◆ Problem to solve
Every line below that has the string "false" needs to be copied.

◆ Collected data
┄┄┄┄┄┄┄┄┄┄

/-- R271, R276 to R278: a fault at user level that no user fault handler takes is recorded in the fault queue of the context, and the group
traps precisely, at its program counter, without any effect of the instruction (one parked for PAGE there is first given up: R265, R355). -/
def Sys2Proof.Stmt.FaultTrapsNow : Prop :=
  ∀ (s : State) (gid : Nat) (g : Group) (f : FaultInfo) (pa : Nat), s.group? gid = some g → g.sup = false → 0 < f.cause → f.cause < 36 →
    g.parkHere = none ∨ f.cause = 7 → handlerTakes s g = false ∨ supervisorOnly f.cause = true → RingReady s (s.ctxOf g) pa →
    let t := raise s gid f
    ∃ h, t.group? gid = some h ∧
      Trapped s g h f.cause f.detail ((s.ctx (s.ctxOf g)).fqbase + BitVec.ofNat 64 (32 * (s.ctx (s.ctxOf g)).fqtail)) g.pc ∧
      Recorded s t (s.ctxOf g) pa (recordOf (s.ctx (s.ctxOf g)).fqseq 0 g.pc g.idx (crewIdx s g) f) ∧
      (∀ j, j ≠ gid → t.group? j = s.group? j)

/-- R43, R165, R277: a fault that the user fault handler of the launch takes is recorded with DELIV 1 and enters it as a call at the
faulting instruction does, with the latches saved. -/
def Sys2Proof.Stmt.FaultEntersHandler : Prop :=
  ∀ (s : State) (gid : Nat) (g : Group) (f : FaultInfo) (pa : Nat), s.group? gid = some g → 0 < f.cause → f.cause < 36 →
    handlerOf s g ≠ 0 → g.handler = none → g.frames.length < 64 → g.sup = false → supervisorOnly f.cause = false → g.parkHere = none →
    RingReady s (s.ctxOf g) pa →
    let t := raise s gid f
    let rcd := (s.ctx (s.ctxOf g)).fqbase + BitVec.ofNat 64 (32 * (s.ctx (s.ctxOf g)).fqtail)
    ∃ h, t.group? gid = some h ∧ h.sup = false ∧ h.pc = handlerOf s g ∧ h.entered = false ∧ h.needBt = true ∧
      h.frames = ⟨g.pc, g.stack.length, g.active, s.nextId, true⟩ :: g.frames ∧ h.handler = some ⟨g.frames.length + 1, rcd, g.pc⟩ ∧
      h.handlerLatch = some (g.latches, g.window) ∧ h.regs = g.regs ∧ h.stack = g.stack ∧ h.active = g.active ∧ h.status = .ready ∧
      Recorded s t (s.ctxOf g) pa (recordOf (s.ctx (s.ctxOf g)).fqseq 1 g.pc g.idx (crewIdx s g) f) ∧
      (∀ j, j ≠ gid → t.group? j = s.group? j)

/-- R273 and R276: a fault at supervisor level is a double fault: a record with cause 36 whose DETAIL and AUX hold the cause and detail, a
black-box entry with SEV 5, and the group retires as `halt` does. -/
def Sys2Proof.Stmt.DoubleFault : Prop :=
  ∀ (s : State) (gid : Nat) (g : Group) (f : FaultInfo) (pa : Nat), s.group? gid = some g → g.sup = true → 0 < f.cause →
    g.parkHere = none ∨ f.cause = 7 → RingReady s (s.ctxOf g) pa →
    let t := raise s gid f
    ∃ h e, t.group? gid = some h ∧ h.leaving = some .double ∧ h.status = .parked .counters ∧ h.regs = g.regs ∧
      t.box.getLast? = some e ∧ e.sev = 5 ∧ e.vf = s.ctxOf g ∧ e.eseq = s.eseq ∧
      Recorded s t (s.ctxOf g) pa (recordOf (s.ctx (s.ctxOf g)).fqseq 0 g.pc g.idx (crewIdx s g)
        { f with cause := 36, detail := f.cause, aux := BitVec.ofNat 16 (f.cause % 256 * 256 + f.detail % 256), replay := false }) ∧
      (∀ j, j ≠ gid → t.group? j = s.group? j)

┄┄┄┄┄┄┄┄┄┄

◆ Solution
  ∀ (s : State) (gid : Nat) (g : Group) (f : FaultInfo) (pa : Nat), s.group? gid = some g → g.sup = false → 0 < f.cause → f.cause < 36 →
    g.parkHere = none ∨ f.cause = 7 → handlerTakes s g = false ∨ supervisorOnly f.cause = true → RingReady s (s.ctxOf g) pa →
    handlerOf s g ≠ 0 → g.handler = none → g.frames.length < 64 → g.sup = false → supervisorOnly f.cause = false → g.parkHere = none →
    ∃ h, t.group? gid = some h ∧ h.sup = false ∧ h.pc = handlerOf s g ∧ h.entered = false ∧ h.needBt = true ∧
        { f with cause := 36, detail := f.cause, aux := BitVec.ofNat 16 (f.cause % 256 * 256 + f.detail % 256), replay := false }) ∧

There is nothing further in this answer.